/-- A WRITE takes effect (R578 to R582, R585, R586). -/
def Dev.writeSlot (d : Dev) (k : Nat) (h : KeyHalf) : Dev :=
  let s := d.slot k
  match s.current with
  | none => d.setSlot k { current := some { h with atIndex := none }, changed := d.short }
  | some cur =>
    let s := { s with pending := none, old := none, rtcpNew := false }
    let d := d.setSlot k s
    match h.egress, h.atIndex with
    | true, none =>
      if d.decides then d.egressCurrent k h
      else (d.setSlot k { s with pending := some h }).setCtxs k ((d.slotCtxs k).map (fun c => { c with switched := false, switchAt := none }))
    | true, some _ =>
      (d.setSlot k { s with pending := some h }).setCtxs k ((d.slotCtxs k).map (fun c => { c with switched := false, switchAt := none }))
    | false, none =>
      let d := d.setCtxs k ((d.slotCtxs k).map (fun c => { c with switchAt := c.high.map (· + 1), newHigh := none }))
      (d.setSlot k { s with current := some cur }).ingressCurrent k h
    | false, some a =>
      (d.setSlot k { s with pending := some h }).setCtxs k ((d.slotCtxs k).map (fun c => { c with switchAt := some a, newHigh := none }))

/-! ### SRTP packets -/

/-- Length of an RTP header: 12 bytes, CSRCs, and an extension. -/
def rtpHeaderLen (p : List Byte) : Nat :=
  let n := 12 + 4 * (beAt p 0 1 % 16)
  if beAt p 0 1 / 16 % 2 = 1 then n + 4 + 4 * beAt p (n + 2) 2 else n

/-- Bytes combined with the key stream from byte `i`. -/
def xorStream (h : KeyHalf) (rtcp : Bool) (ssrc idx : Nat) (l : List Byte) : List Byte :=
  (List.range l.length).map (fun i => nthD 0 l i ^^^ Config.srtpStream ⟨h.transform, h.key, h.salt, rtcp, ssrc, idx⟩ i)

/-- The tag of a packet. -/
def srtpTagOf (h : KeyHalf) (rtcp : Bool) (ssrc idx : Nat) (clear cipher : List Byte) : List Byte :=
  (List.range (tagLen h.transform rtcp)).map (fun i => Config.srtpTag ⟨h.transform, h.key, h.salt, rtcp, ssrc, idx⟩ clear cipher i)

/-- An RTP packet protected: header in clear (R564), payload enciphered, tag appended. -/
def srtpSeal (h : KeyHalf) (ssrc idx : Nat) (p : List Byte) : List Byte :=
  let n := rtpHeaderLen p
  let c := xorStream h false ssrc idx (p.drop n)
  p.take n ++ c ++ srtpTagOf h false ssrc idx (p.take n) c

/-- An RTCP packet protected: 8 bytes in clear, E set with the index (R565), and the tag, before that word for the GCM
transforms (RFC 7714) and after it for the others (RFC 3711). -/
def srtcpSeal (h : KeyHalf) (ssrc idx : Nat) (p : List Byte) : List Byte :=
  let c := xorStream h true ssrc idx (p.drop 8)
  let e := beBytes 4 (2147483648 + idx)
  let t := srtpTagOf h true ssrc idx (p.take 8 ++ e) c
  if 5 ≤ h.transform then p.take 8 ++ c ++ t ++ e else p.take 8 ++ c ++ e ++ t

/-- An SRTP packet authenticated and deciphered. -/
def srtpOpen (h : KeyHalf) (ssrc idx : Nat) (p : List Byte) : Option (List Byte) :=
  let n := rtpHeaderLen p
  let m := p.length - tagLen h.transform false
  if m < n then none
  else
    let c := (p.take m).drop n
    if p.drop m = srtpTagOf h false ssrc idx (p.take n) c then some (p.take n ++ xorStream h false ssrc idx c) else none

/-- The word E and index of an SRTCP packet, its enciphered part and its tag, by transform. -/
def srtcpParts (h : KeyHalf) (p : List Byte) : Nat × List Byte × List Byte :=
  let t := tagLen h.transform true
  if 5 ≤ h.transform then (beAt p (p.length - 4) 4, (p.take (p.length - 4 - t)).drop 8, (p.take (p.length - 4)).drop (p.length - 4 - t))
  else (beAt p (p.length - 4 - t) 4, (p.take (p.length - 4 - t)).drop 8, p.drop (p.length - t))

/-- An SRTCP packet authenticated and deciphered; E clear leaves its bytes in clear (R565). -/
def srtcpOpen (h : KeyHalf) (ssrc : Nat) (p : List Byte) : Option (List Byte) :=
  if p.length < 12 + tagLen h.transform true then none
  else
    let x := srtcpParts h p
    let idx := x.1 % 2147483648
    let clear := p.take 8 ++ beBytes 4 x.1
    if x.2.2 = srtpTagOf h true ssrc idx clear x.2.1 then
      some (p.take 8 ++ (if 2147483648 ≤ x.1 then xorStream h true ssrc idx x.2.1 else x.2.1))
    else none

/-- The index of a sequence number against the highest index known (R589, RFC 3711 Appendix A). -/
def srtpIndex (high : Option Nat) (seq : Nat) : Nat :=
  match high with
  | none => seq
  | some hi =>
    let s := hi % 65536
    let roc := hi / 65536
    let v := if s < 32768 then (if 32768 < seq - s ∧ s ≤ seq then (roc + 4294967295) % 4294967296 else roc)
      else (if seq < s - 32768 then (roc + 1) % 4294967296 else roc)
    v * 65536 + seq

/-- The packet is at or below the window's lower edge, or already authenticated within it (R589). -/
def replayed (high : Option Nat) (window idx : Nat) : Bool :=
  match high with
  | none => false
  | some hi => if hi < idx then false else decide (128 ≤ hi - idx) || window.testBit (hi - idx)

/-- The window after a packet has authenticated (R590). -/
def windowAdd (high : Option Nat) (window idx : Nat) : Nat × Nat :=
  match high with
  | none => (idx, 1)
  | some hi => if hi < idx then (idx, ((if 128 ≤ idx - hi then 0 else window <<< (idx - hi)) ||| 1) % 2 ^ 128) else (hi, window ||| 2 ^ (hi - idx))

/-- The two halves of an ingress slot: the older and the newer. -/
def KeySlot.halves (s : KeySlot) : Option KeyHalf × Option KeyHalf :=
  match s.pending, s.old with
  | some p, _ => (s.current, some p)
  | none, some o => (some o, s.current)
  | none, none => (none, s.current)

/-- The slot after a context authenticated under the newer half: ARMED becomes RETIRING (R582), RETIRING ends when every context
is 128 past its switch index (R584). -/
def Dev.slotAdvance (d : Dev) (k : Nat) (past : Bool) : Dev :=
  let d := match (d.slot k).pending with
    | some h => if past then d.ingressCurrent k h else d
    | none => d
  let s := d.slot k
  if s.pending.isNone && s.old.isSome && (d.slotCtxs k).all (fun c => match c.switchAt, c.newHigh with
      | some a, some n => decide (a + 128 ≤ n)
      | _, _ => false) then
    (d.setSlot k { s with old := none }).setCtxs k ((d.slotCtxs k).map (fun c => { c with switchAt := none, newHigh := none }))
  else d

/-- Ingress (R567, R568, R583, R589, R590): an SRTP or SRTCP packet of a slot is checked, authenticated and deciphered. -/
def Dev.flintIn (d : Dev) (k : Nat) (rtcp : Bool) (p : List Byte) : Dev × Option (List Byte) :=
  let s := d.slot k
  let ssrc := beAt p (if rtcp then 4 else 8) 4
  match s.current with
  | none => (d.inc pgFlint 0x0C0, none)
  | some _ =>
    let known := (d.slotCtxs k).find? (fun c => c.ssrc == ssrc)
    if known.isNone ∧ 16 ≤ (d.slotCtxs k).length then (d.inc pgFlint 0x0C8, none)
    else
      let c := known.getD { ssrc := ssrc }
      let hs := s.halves
      let newH := hs.2
      let idx := if rtcp then (match newH with | some h => (srtcpParts h p).1 % 2147483648 | none => 0) else srtpIndex c.high (beAt p 2 2)
      let dup := if rtcp then replayed c.rtcpHigh c.rtcpWindow idx else replayed c.high c.window idx
      if dup then ((d.inc pgFlint 0x0B8).flintEvent 2 k ssrc, none)
      else
        let sw := match c.switchAt, s.pending with
          | some a, _ => a
          | none, some h => h.atIndex.getD 0
          | none, none => idx
        let newFirst := rtcp || decide (sw ≤ idx) || hs.1.isNone
        let tryH (h : Option KeyHalf) : Option (List Byte) := h.bind (fun h => if rtcp then srtcpOpen h ssrc p else srtpOpen h ssrc idx p)
        let first := tryH (if newFirst then newH else hs.1)
        let other := if newFirst then hs.1 else newH
        let second := if first.isNone then tryH other else none
        let d := if first.isNone && other.isSome then d.inc pgFlint 0x0F0 else d
        let res := if first.isSome then first else second
        match res with
        | none => ((d.inc pgFlint 0x0B0).flintEvent 1 k ssrc, none)
        | some clear =>
          let underNew := (first.isSome && newFirst) || (first.isNone && !newFirst)
          let d := if !rtcp && !underNew && decide (sw ≤ idx) then d.inc pgFlint 0x0E8 else d
          let d := (d.inc pgFlint (if rtcp then 0x090 else 0x080)).bump pgFlint 0x0A0 p.length
          let two := hs.1.isSome
          let c := if rtcp then
              let w := windowAdd c.rtcpHigh c.rtcpWindow idx
              { c with rtcpHigh := some w.1, rtcpWindow := w.2 }
            else
              let w := windowAdd c.high c.window idx
              { c with high := some w.1, window := w.2,
                       switchAt := if two then some sw else c.switchAt,
                       newHigh := if two && underNew then some (max idx (c.newHigh.getD 0)) else c.newHigh }
          let d := d.putCtx k c
          (if two && !rtcp then d.slotAdvance k (decide (sw ≤ idx)) else d, some clear)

-=-=-

Your assignment:
Using the data above, reproduce exactly the lines from the line that contains "(List.range l.length).map (fun" through the line that contains "p.take n ++ c", including both.

Solution to this problem:
  (List.range l.length).map (fun i => nthD 0 l i ^^^ Config.srtpStream ⟨h.transform, h.key, h.salt, rtcp, ssrc, idx⟩ i)

/-- The tag of a packet. -/
def srtpTagOf (h : KeyHalf) (rtcp : Bool) (ssrc idx : Nat) (clear cipher : List Byte) : List Byte :=
  (List.range (tagLen h.transform rtcp)).map (fun i => Config.srtpTag ⟨h.transform, h.key, h.salt, rtcp, ssrc, idx⟩ clear cipher i)

/-- An RTP packet protected: header in clear (R564), payload enciphered, tag appended. -/
def srtpSeal (h : KeyHalf) (ssrc idx : Nat) (p : List Byte) : List Byte :=
  let n := rtpHeaderLen p
  let c := xorStream h false ssrc idx (p.drop n)
  p.take n ++ c ++ srtpTagOf h false ssrc idx (p.take n) c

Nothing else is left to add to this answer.